Other things to look at: William H. Jefferys’s Stats 295 class materials (especially these slides, which I’m still working my way through), and his blog for the class.

Simpson’s Paradox

I found a really cool visual explanation of Simpson’s Paradox on the Wikipedier.

Informally, Simpson’s Paradox states that, if you and I are competing, and I do better than you in category A, and I also do better than you in category B, my overall score for both categories combined could actually be worse than yours. The Wikipidia article gives a real-life example:

“In both 1995 and 1996, [David] Justice had a higher batting average […] than [Derek] Jeter; however, when the two years are combined, Jeter shows a higher batting average than Justice.”

And there’s also a famous legal case about Berkeley’s admission rates for women from the 70’s, where they were sued because the overall admission rate was lower for women than for men. Turns out that if you break it down by department, each department actually had a higher admission rate for women.

This all sounds crazy until you stare at the picture above for a while. The slopes of the lines are the percentages. Both solid blue vectors have smaller slopes than their corresponding solid red vectors, but when you add the them (shown as a dashed lines), the blue vectors have a bigger slope.

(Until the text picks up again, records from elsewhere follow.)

/-- The policy (R476, R478, R479, R481): a hot evaluation lowers the allowed step below the present one, the hundredth cool one in a row
raises it by one, any other leaves it; the sensors are reported; no step below the job's rated one is set while a job is armed or running
(R78); a condition that asks for it stops the job once with 0x5002. A rail settles when it has moved to its set point at 2 mV per µs (R475),
and allows the step of its set point. A coolant fault raises 0x5006. How the 10 ms mean is formed and how the rail lags (log 99), and a fall
of A to −1 (log 59), are the model's. -/
def Obligations.PowerPolicyChoosesTheStep : Prop :=
  ∀ s : State,
    (∀ x, s.fwUp = true →
      ∃ t, exec (.powerPolicyEval x) s = .next t ∧ t.pwr.hot = s.policyHot x ∧
        (s.policyHot x = true → t.pwr.allowed = min s.pwr.allowed ((s.tik.stepNow : Int) - 1) ∧ t.pwr.nCool = 0) ∧
        (s.policyHot x = false → s.policyCool x = true → s.pwr.nCool ≠ 99 → t.pwr.allowed = s.pwr.allowed ∧ t.pwr.nCool = s.pwr.nCool + 1) ∧
        (s.policyHot x = false → s.policyCool x = true → s.pwr.nCool = 99 →
          t.pwr.allowed = min (s.pwr.allowed + 1) (s.topStep : Int) ∧ t.pwr.nCool = 0) ∧
        (s.policyHot x = false → s.policyCool x = false → t.pwr.allowed = s.pwr.allowed ∧ t.pwr.nCool = 0) ∧
        t.pwr.input = orAll [at_ (max x.voltsA x.voltsB) 0 16, at_ (x.ampsA + x.ampsB) 16 16, at_ (s.meanPower x) 32 16] ∧ t.pwr.cool = orAll [at_ x.inlet 0 12, at_ x.outlet 12 12] ∧
        t.tim = (s.beat beatPolicy (1000000 * ns)).tim ∧
        (s.job.running = false → t = { s with pwr := t.pwr, tik := t.tik, pins := t.pins, tim := t.tim }) ∧
        (s.busy = true → s.jobRated ≤ t.tik.stepSet.toNat) ∧
        (s.job.running = true → s.tik.stepNow = s.rated → s.pwr.stopReq = false → 4 * field s.pwr.limits 8 8 ≤ hottestDie x →
          t.pwr.stopReq = true ∧ ∃ r ∈ t.flt.raised, r.code = 0x5002) ∧
        (s.pwr.stopReq = true → t.flt = s.flt) ∧
        t = { s with pwr := t.pwr, tik := t.tik, pins := t.pins, flt := t.flt, job := t.job, olf := t.olf, tim := t.tim }) ∧
    (s.pwr.settling = true →
      let i := (field s.pwr.core 0 12 - 620) / 23
      let u := s.advance (s.pwr.lagAt + s.pwr.lag.natAbs)
      ∃ t, exec .railSettled s = .next t ∧ t.pwr.settledAt = u.tim.now.toNat ∧ t.tim = u.tim ∧
        (s.tik.stepSet.toNat ≤ s.tik.stepNow → t.pwr = { s.pwr with settling := false, railStep := i, settledAt := u.tim.now.toNat } ∧
          t = { s with pwr := t.pwr, pins := t.pins, tim := t.tim }) ∧
        (s.busy = false → s.tik.stepNow < s.tik.stepSet.toNat → s.tik.stepSet.toNat ≤ i → t.tik.stepNow = s.tik.stepSet.toNat)) ∧
    (s.tollPowered = true →
      ∃ t, exec .coolantFault s = .next t ∧ t.pwr.coolant = true ∧ t.pwr.cnt = satInc s.pwr.cnt 48 16 1 ∧ raisedOne s t 0x5006 srcToll ∧
        t = { s with pwr := t.pwr, flt := t.flt, pins := t.pins })
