-- ==== Sys2Proof/Laws/State.lean ====
section
/-! SUPPORT. Sparse tables and the accessors of State: what each update changes and what it leaves. -/

namespace Sys2Proof.Machine

@[simp] theorem Tbl.get_set {α : Type} (d : α) (t : Tbl α) (k : Nat) (v : α) : Tbl.get d (Tbl.set t k v) k = v := by
  induction t with
  | nil => simp [Tbl.set, Tbl.get]
  | cons p r ih =>
    obtain ⟨a, b⟩ := p
    simp only [Tbl.set]
    split
    · simp [Tbl.get]
    · split
      · simp [Tbl.get]
      · simp [Tbl.get, *]

@[simp] theorem Tbl.get_set_ne {α : Type} (d : α) (t : Tbl α) (k x : Nat) (v : α) (h : x ≠ k) :
    Tbl.get d (Tbl.set t k v) x = Tbl.get d t x := by
  induction t with
  | nil => simp [Tbl.set, Tbl.get, h]
  | cons p r ih =>
    obtain ⟨a, b⟩ := p
    simp only [Tbl.set]
    split
    · simp [Tbl.get, h]
    · split
      · subst a; simp [Tbl.get, h]
      · simp [Tbl.get, ih]

theorem Tbl.map_some_set {α β : Type} (g : α → β) (t : Tbl α) (k : Nat) (v : α) :
    (Tbl.set t k v).map (fun p => (p.1, g p.2)) = Tbl.set (t.map (fun p => (p.1, g p.2))) k (g v) := by
  induction t with
  | nil => rfl
  | cons p r ih =>
    obtain ⟨a, b⟩ := p
    simp only [Tbl.set, List.map_cons]
    split <;> (try split) <;> simp [*]
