theorem runCycle_land {idx q e : Nat} (h : s.loneOp cl u iid (.land idx q e) later) (hups : s.upsets = [])
    (hwaits : ∃ o ∈ later, o.iid = iid) (h0 : (s.landAt (spanOf cl) q (readFrame s.tik.phaseNo) e).w0 = true)
    (h1 : (s.landAt (spanOf cl) q (readFrame s.tik.phaseNo) e).w1 = true) :
    let x := s.landAt (spanOf cl) q (readFrame s.tik.phaseNo) e
    cycleLeaves s (runCycle s (spanOf cl)) cl (s.clu cl) later ∧ (runCycle s (spanOf cl)).flyOf cl iid =
      some { f with lines := Tbl.set f.lines idx x.bytes, marks := Tbl.set f.marks idx (true, x.e0 || x.e1) } := by
  have hstart := cycleLeaves_start h
  have hland := landAt_of_leaves hstart q e
  have hacted := acted_land (s.cycleStart (spanOf cl)) cl (s.spn (spanOf cl)).cycle iid u (idx := idx) ((upsets_of_leaves hstart).trans hups)
    ((congrArg LandEntry.w0 hland).trans h0) ((congrArg LandEntry.w1 hland).trans h1)
  rw [hland] at hacted
  refine runCycle_updFly h hwaits ?_ ?_ hacted
  · exact cycleLeaves_updFly (cycleLeaves_updFly hstart _) _
  · exact flyOf_updFly (flyOf_updFly (flyOf_start hfly) _) _

end

/-- A line on the outbound spoke of a crossing write goes to the mesh. -/
theorem runCycle_sends {idx span q entry : Nat} {d : List Byte} {empty : Bool} {tag : Option (BitVec 12)} {desc : Option Nat} {P : Nat}
    (h : s.loneOp cl u iid (.spokeOut idx) later)
    (hsends : spokeOutOp (s.cycleStart (spanOf cl)) cl ⟨(s.spn (spanOf cl)).cycle, u, iid, .spokeOut idx⟩ idx =
      (s.cycleStart (spanOf cl)).put span q entry true true d empty tag desc P) :
    cycleLeaves (s.put span q entry true true d empty tag desc P) (runCycle s (spanOf cl)) cl (s.clu cl) later := by
  refine cycleLeaves_runCycle h ?_
  rw [acted_spokeOut, hsends]
  exact cycleLeaves_put (cycleLeaves_start h) _ _ _ _ _ _ _ _ _ _

/-- A line for another cluster of the span is added to what waits there (R114). -/
theorem runCycle_copies {idx to_ : Nat} {o : Op} (h : s.loneOp cl u iid (.spokeOut idx) later) (hne : to_ ≠ cl)
    (hcopies : spokeOutOp (s.cycleStart (spanOf cl)) cl ⟨(s.spn (spanOf cl)).cycle, u, iid, .spokeOut idx⟩ idx =
      (s.cycleStart (spanOf cl)).addOp to_ o) :
    let t := runCycle s (spanOf cl)
    (t.clu to_).ops = (s.clu to_).ops ++ [o] ∧ (t.clu cl).ops = later ∧ t = { s with clusters := t.clusters, spans := t.spans } := by
  obtain ⟨hto, hcl, hframe⟩ := addOp_of_leaves (cycleLeaves_start h) hne o
  dsimp only
  rw [runCycle_of_lone h, ← State.acted, acted_spokeOut, hcopies]
  refine ⟨?_, ?_, frame_cycleEnd hframe _ _⟩
  · rw [clu_cycleEnd]
    exact hto
  · rw [clu_cycleEnd]
    exact hcl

What the picture really makes clear is that a ratio or a percentage is not a complete description of the situation. Knowing a percentage is equivalent to knowing the angle of a vector without knowing its magnitude. You can see from the picture that this isn’t a weird corner case; there are many choices for the second blue vector that would have the same result.

It’s been probably 10-12 years since I learned about Simpson’s Paradox in some undergrad stats class. Now I finally really understand it.